= Dataset records =
----------------
/-- A query as prepared, and whether it is a zero query (R307). -/
def prepQuery (t : List Byte) (fmt : Nat) (bs : Array Byte) (i : Nat) : RtvQuery :=
  let q := (List.range (xDim t)).map fun j => f32 (decode fmt (elemAt fmt bs (i * xDim t + j)))
  if xMetric t = 1 then
    let n2 := sum64 (q.map fun x => fmul x x)
    if n2 = 0 then { q := q, zero := true }
    else let r := (builtin 3 n2).y; { q := q.map fun x => fmul x r, zero := false }
  else { q := q, zero := false }

/-- A full vector (R313). -/
def vecOf (t : List Byte) (bs : List Byte) : List Nat :=
  let a := bs.toArray
  (List.range (xDim t)).map fun j => f32 ((decode (xFormat t) (elemAt (xFormat t) a j)).scale (xShift t))

/-- The exact score of a vector (R313). -/
def exactScore (t : List Byte) (q x : List Nat) : Nat := if xAsc t then dist64 q x else dot64 q x

/-- a ≼ b (R309). -/
def epochLe (a b : Nat) : Bool := decide ((b + 0x100000000 - a % 0x100000000) % 0x100000000 < 0x80000000)

/-- Whether an entry or node with these stamps is visible at Q (R309). -/
def visible (q ins del : Nat) (deleted : Bool) : Bool := epochLe ins q && (!deleted || !epochLe del q)

/-- Whether a stamp lags E by 2^30 to 2^31 − 1 (R309). -/
def stampLags (e a : Nat) : Bool :=
  let n := (e + 0x100000000 - a % 0x100000000) % 0x100000000
  decide (0x40000000 ≤ n ∧ n < 0x80000000)

/-- Inserts a candidate into a list kept best first, of at most `k`. -/
def candInsert (asc : Bool) (x : RtvCand) : List RtvCand → List RtvCand
  | [] => [x]
  | a :: t => if better asc ⟨x.id, x.score⟩ ⟨a.id, a.score⟩ then x :: a :: t else a :: candInsert asc x t

def candKeep (asc : Bool) (k : Nat) (l : List RtvCand) (x : RtvCand) : List RtvCand :=
  if keyValid asc ⟨x.id, x.score⟩ then (candInsert asc x l).take k else l

/-! ### IVF-PQ probes (R306 to R311) -/

/-- The parameter block's check (R324, R325). -/
def rtvParGood (graph : Bool) (cap : Nat) (p : List Byte) : Bool :=
  let visits := bnum p 0x18 4
  let nprobe := bnum p 0x1C 4
  (p.drop 0x20).all (· == 0) &&
    (if graph then bnum p 0 8 == 0 && nprobe == 0 && decide (1 ≤ visits ∧ visits ≤ 65536)
     else decide (bnum p 0 8 < 2 ^ 52) && visits == 0 && decide (1 ≤ nprobe ∧ nprobe ≤ cap))

/-- The lists a probe result names for one query, and whether one was skipped (R306). -/
def probeLists (t : List Byte) (bs : List Byte) : List Nat × Bool :=
  let ids := (List.range (bnum bs 0 2)).map fun j => bnum bs (16 + 8 * j) 4
  (firsts (ids.filter (decide <| · < xCount t)), ids.any fun i => decide (xCount t ≤ i))

/-- The probes of one query. -/
def queryProbes (id : QId) (c : Cmd) (w : RtvWork) (now i : Nat) (lists : List Nat) : List Probe :=
  lists.map fun l => { owner := l % 4, list := l, queue := id, ptr := c.ptr, query := i, slot := w.slot, bank := w.bank, since := now }

/-- What a search reads before it scans: parameter block, queries and probe lists. -/
def rtvRead (h : Hw) (id : QId) (c : Cmd) (w : RtvWork) : Rx (List Byte × List RtvQuery × List Probe) := do
  let t := (h.idx w.slot).desc w.bank
  let o := rtvOp c.desc
  let m := queueMaster id
  let par ← rxRead h m o.va 64
  rxCheck (rtvParGood (xGraph t) (bitsOf (h.rd 0x000 0x084) 15 0) par) cFORMAT
  let src ← rxSource h id c (o.nq * elemBytes o.fmt (xDim t))
  let qs := (List.range o.nq).map (prepQuery t o.fmt src.toArray)
  if xGraph t then pure (par, qs, [])
  else
    let n := bnum par 0x1C 4
    let bs ← rxRead h m (bnum par 0 8) (o.nq * (16 + 8 * n))
    let part (i : Nat) : List Byte := (bs.drop (i * (16 + 8 * n))).take (16 + 8 * n)
    rxCheck ((List.range o.nq).all fun i => bnum (part i) 5 1 == 1 && bnum (part i) 2 2 == n && decide (bnum (part i) 0 2 ≤ n)) cFORMAT
    let out := qs.mapIdx fun i q =>
      let (l, skip) := probeLists t (part i)
      if q.zero then (q, []) else ({ q with lists := l.length, skipped := skip }, queryProbes id c w h.time i l)
    pure (par, out.map (·.1), out.flatMap (·.2))

/-- What one probe found: its query, and the entries it scored, found stale and found with no id. -/
structure ProbeEnd where
  query : RtvQuery
  scored : Nat
  stale : Nat
  bad : Nat

/-- One probe of list L over its snapshot, region base and tail (R308, R309), with the codebooks the unit holds. -/
def rtvProbe (h : Hw) (m : Master) (t : List Byte) (w : RtvWork) (searchK L : Nat) (snap : Nat × Nat) (books : Array Byte)
    (q : RtvQuery) : Rx ProbeEnd := do
  let eb := xEntryBytes t
  let tail := snap.2
  let cent ← rxRead h m (xCent t + 4 * xDim t * L) (4 * xDim t)
  let es ← rxRead h m snap.1 (tail * eb)
  let s := xDim t / xCode t
  let cl := (List.range (xDim t)).map fun i => bnum cent (4 * i) 4
  let coarse := if xAsc t then dist64 q.q cl else dot64 q.q cl
  let lut (j v : Nat) : Nat :=
    dot64 ((q.q.drop (j * s)).take s) ((List.range s).map fun i => elemAt fmFP32 books (s * (256 * j + v) + i))
  let e := h.epoch w.slot
  let step (acc : ProbeEnd × List RtvCand) (i : Nat) : ProbeEnd × List RtvCand :=
    let b := (es.drop (i * eb)).take eb
    let del := bitOf (bnum b 12 4) 0
    let idn := bnum b 0 4
    let late := stampLags e (bnum b 4 4) || (del && stampLags e (bnum b 8 4))
    if idn = 0xFFFFFFFF then ({ acc.1 with bad := acc.1.bad + 1 }, acc.2)
    else
      let acc := if late then ({ acc.1 with stale := acc.1.stale + 1 }, acc.2) else acc
      if !visible w.epoch (bnum b 4 4) (bnum b 8 4) del then acc
      else
        let sum := (List.range (xCode t)).foldl (fun a j => fadd a (lut j (bnum b (32 + j) 1))) 0
        let score := if xAsc t then fsub (fadd coarse (bnum b 16 4)) (fscale sum 1) else fadd coarse sum
        ({ acc.1 with scored := acc.1.scored + 1, query := { acc.1.query with nan := acc.1.query.nan || fIsNan score } },
         candKeep (xAsc t) searchK acc.2 { id := idn, score := score, attr := bnum b 24 8 })
  let (r, cands) := (List.range tail).foldl step (⟨q, 0, 0, 0⟩, (alGet (L % 4) q.cands).getD [])
  pure { r with query := { r.query with cands := alPut (L % 4) cands q.cands, scored := min (q.scored + r.scored) 0xFFFFFFFF
                                        stale := q.stale || decide (0 < r.stale) } }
----------------
= Task requirements =
All lines with the word "cent" must be located in the data and copied.

= Completed exercise =
  let cent ← rxRead h m (xCent t + 4 * xDim t * L) (4 * xDim t)
  let cl := (List.range (xDim t)).map fun i => bnum cent (4 * i) 4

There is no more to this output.